3.2. Interactome analysis
To evaluate functional associations between co-expressed proteins, we mapped the genes whose expression was correlated with SPL genes using the Arabidopsis thaliana interactome network (Figure 2A). Since pairs of interacting proteins are more likely to contain similar GO annotations than pairs of unrelated proteins, annotations of neighbor proteins in the network can be used to make predictions of functions. In particular, the GO annotations allow functional assignment of uncharacterized gene products, such when At3g62270 was identified in a large-scale interactome mapping study of anion transport (Figure 2B).
Cluster analysis of this network suggested the molecular mechanisms underlying the function of SPL genes. Analysis of the connected sub-graphs and their GO terms identified functional modules enriched for carbohydrate transport, electron transport, anion transport, flavonoid biosynthetic processes, diaminopimelate metabolic processes, response to hypoxia and stress, and root development (Figure 2B). Many genes and proteins co-expressed with SPL genes are located in these modules, which supports their role in a diversity of physiology processes. These observations support the theory that the network modeled here constitutes a framework that can guide in-depth experimental study of genes and proteins related to SPL gene function in Arabidopsis.
3.3. Promoter analysis
The shared expression profiles of the 112 correlated genes in response to development and stress suggests that these genes are under the same regulatory control and are thus likely to share cis-elements in their promoter regions. Since these genes are co-expressed with SPL genes, we hypothesized that they might be directly regulated by SPL genes. The cis-element of the SBP-box transcription factor is unclear. To reveal which DNA motif can bind to SPL genes, we analyzed the promoter regions of these genes 1 kb upstream of the predicted transcription start site. We also analyzed aspects of shared transcriptional activation sites on these genes for the presence of known plant cis-elements.
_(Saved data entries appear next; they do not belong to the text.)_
-- ==== Sys2Proof/Certificates/Slice0/Obligations.lean ====
section
/-! DEFINITION. The statements for the provers, each a proposition about the model. Where a rule of the spec is
its own decision (92_eei_decisions.md) or a value is the model's, the statement is derived and its docstring says so. -/

open Sys2Proof Sys2Proof.Machine

/-! ### Decoding, encoding, one step -/

/-- Words written out from the spec's encodings decode to the instructions the spec names: 16-bit (30_encoding.md
R111), 32-bit (R112), the T- and F-predicated and WEX copies (R135, R140), Jumbo with one prefix and with two (R155,
R157), Op64 (R161, by the field order this spec fixes there, log 17), XG2 (R170). The examples are those of the rules of
each instruction. -/
def Obligations.DecodeReadsTheSpecsExampleWords : Prop :=
  decode false [0x3000#16] = .ok { len := 2, pred := none, wex := false, instr := .nop } ∧
  decode false [0xD4FF#16] =
    .ok { len := 2, pred := none, wex := false, instr := .ldi8 0xFFFFFFFFFFFFFFFF#64 4#6 } ∧
  decode false [0xF043#16, 0x185C#16] = .ok { len := 4, pred := none, wex := false, instr := .extuL 3#6 4#6 } ∧
  decode false [0xE043#16, 0x1050#16] =
    .ok { len := 4, pred := some true, wex := false, instr := .add 3#6 (.reg 5#6) 4#6 } ∧
  decode false [0xE443#16, 0x1050#16] =
    .ok { len := 4, pred := some false, wex := false, instr := .add 3#6 (.reg 5#6) 4#6 } ∧
  decode false [0xF443#16, 0x1050#16] =
    .ok { len := 4, pred := none, wex := true, instr := .add 3#6 (.reg 5#6) 4#6 } ∧
  decode false [0xF243#16, 0x0005#16] =
    .ok { len := 4, pred := none, wex := false, instr := .add 3#6 (.imm 5#64) 4#6 } ∧
  decode false [0xF824#16, 0xFFFE#16] =
    .ok { len := 4, pred := none, wex := false, instr := .ldin 0xFFFFFFFFFFFFFFFE#64 4#6 } ∧
  decode false [0xFE12#16, 0x3456#16, 0xF243#16, 0x0078#16] =
    .ok { len := 8, pred := none, wex := false, instr := .add 3#6 (.imm 0x000000002468AC78#64) 4#6 } ∧
  decode false [0xFE12#16, 0x3456#16, 0xFE78#16, 0x9ABC#16, 0xF804#16, 0xDEF0#16] =
    .ok { len := 12, pred := none, wex := false, instr := .ldi64 0x123456789ABCDEF0#64 4#6 } ∧
  decode false [0xFF00#16, 0x0012#16, 0xF043#16, 0x0050#16] =
    .ok { len := 8, pred := none, wex := false, instr := .movB .store 4#6 (.disp 3#6 0x245#64) } ∧
  decode true [0xF043#16, 0x185C#16] = .ok { len := 4, pred := none, wex := false, instr := .extuL 3#6 4#6 } ∧
  decode true [0x7043#16, 0x185C#16] = .ok { len := 4, pred := none, wex := false, instr := .extuL 3#6 36#6 }

/-- Decode and encode agree: every well-formed instruction has an encoding, and decoding it gives the instruction
back, with its length, unpredicated and without the WEX flag. -/
def Obligations.EncodedInstructionDecodesBack : Prop :=
  ∀ i : Instr, wellFormed i = true →
    ∃ ws, encode i = some ws ∧ wordsNeeded false ws = ws.length ∧
      decode false ws = .ok { len := 2 * ws.length, pred := none, wex := false, instr := i }

/-- A step runs the instruction the bytes at the pc decode to: with the pc of the instruction and npc behind it, one more
instruction counted since LR was written (undone by a fault), after the clock has ticked. A predicated one whose wish
SR.T does not meet only advances the pc (R135). Words no row of the table matches raise UndefinedInstruction
(30_encoding.md R150), whose entry saves the pc. -/
def Obligations.StepRunsTheDecodedInstruction : Prop :=
  (∀ (s s1 : State) (ws : List Half) (d : Decoded),
    deliverable (tick s) = none → s.sleeping = false → modeKnown s = true → pcAligned s = true →
    fetchInstr s.pc (tick s) = .ok ws s1 → decode (isXG2 s) ws = .ok d → (d.wex = true → srWXE s = false) →
    ((∀ want, d.pred = some want → srT s = want) →
      step s = settle (tick s) (exec d.instr { aged s1 with pc := s.pc, npc := s.pc + BitVec.ofNat 48 d.len })) ∧
    (∀ want, d.pred = some want → srT s ≠ want →
      step s = .next { aged s1 with pc := s.pc + BitVec.ofNat 48 d.len, npc := s.pc + BitVec.ofNat 48 d.len })) ∧
  (∀ (s s1 : State) (ws : List Half),
    deliverable (tick s) = none → s.sleeping = false → modeKnown s = true → pcAligned s = true →
    fetchInstr s.pc (tick s) = .ok ws s1 → decode (isXG2 s) ws = .error .undefined →
    step s = .next (s1.trapped .undefinedInstruction none))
Based on previous research [3, 20–22], we hypothesized that the GTAC motif was the cis-element common to the SBP-box genes. Indeed, our analysis showed the GTAC motif to be a statistically over-represented element (Figure 3). Two distributions were created from 1,000 bootstrapped sets, each containing the same number of genes. The first was obtained by sampling for the frequency of occurrence of an element from the correlated genes cluster promoter set bootstrapped 1,000 times; the second was obtained from the same bootstrapping process carried out on 1,000 whole genome promoter data sets containing the same number of sequences as the cluster set. The distribution of occurrence of a given element in both data sets was then obtained and plotted [23] and significant differences were highlighted (Supplementary Figure 1). For comparison, significant tetramers whose expression is unrelated to that of SPL genes are also shown.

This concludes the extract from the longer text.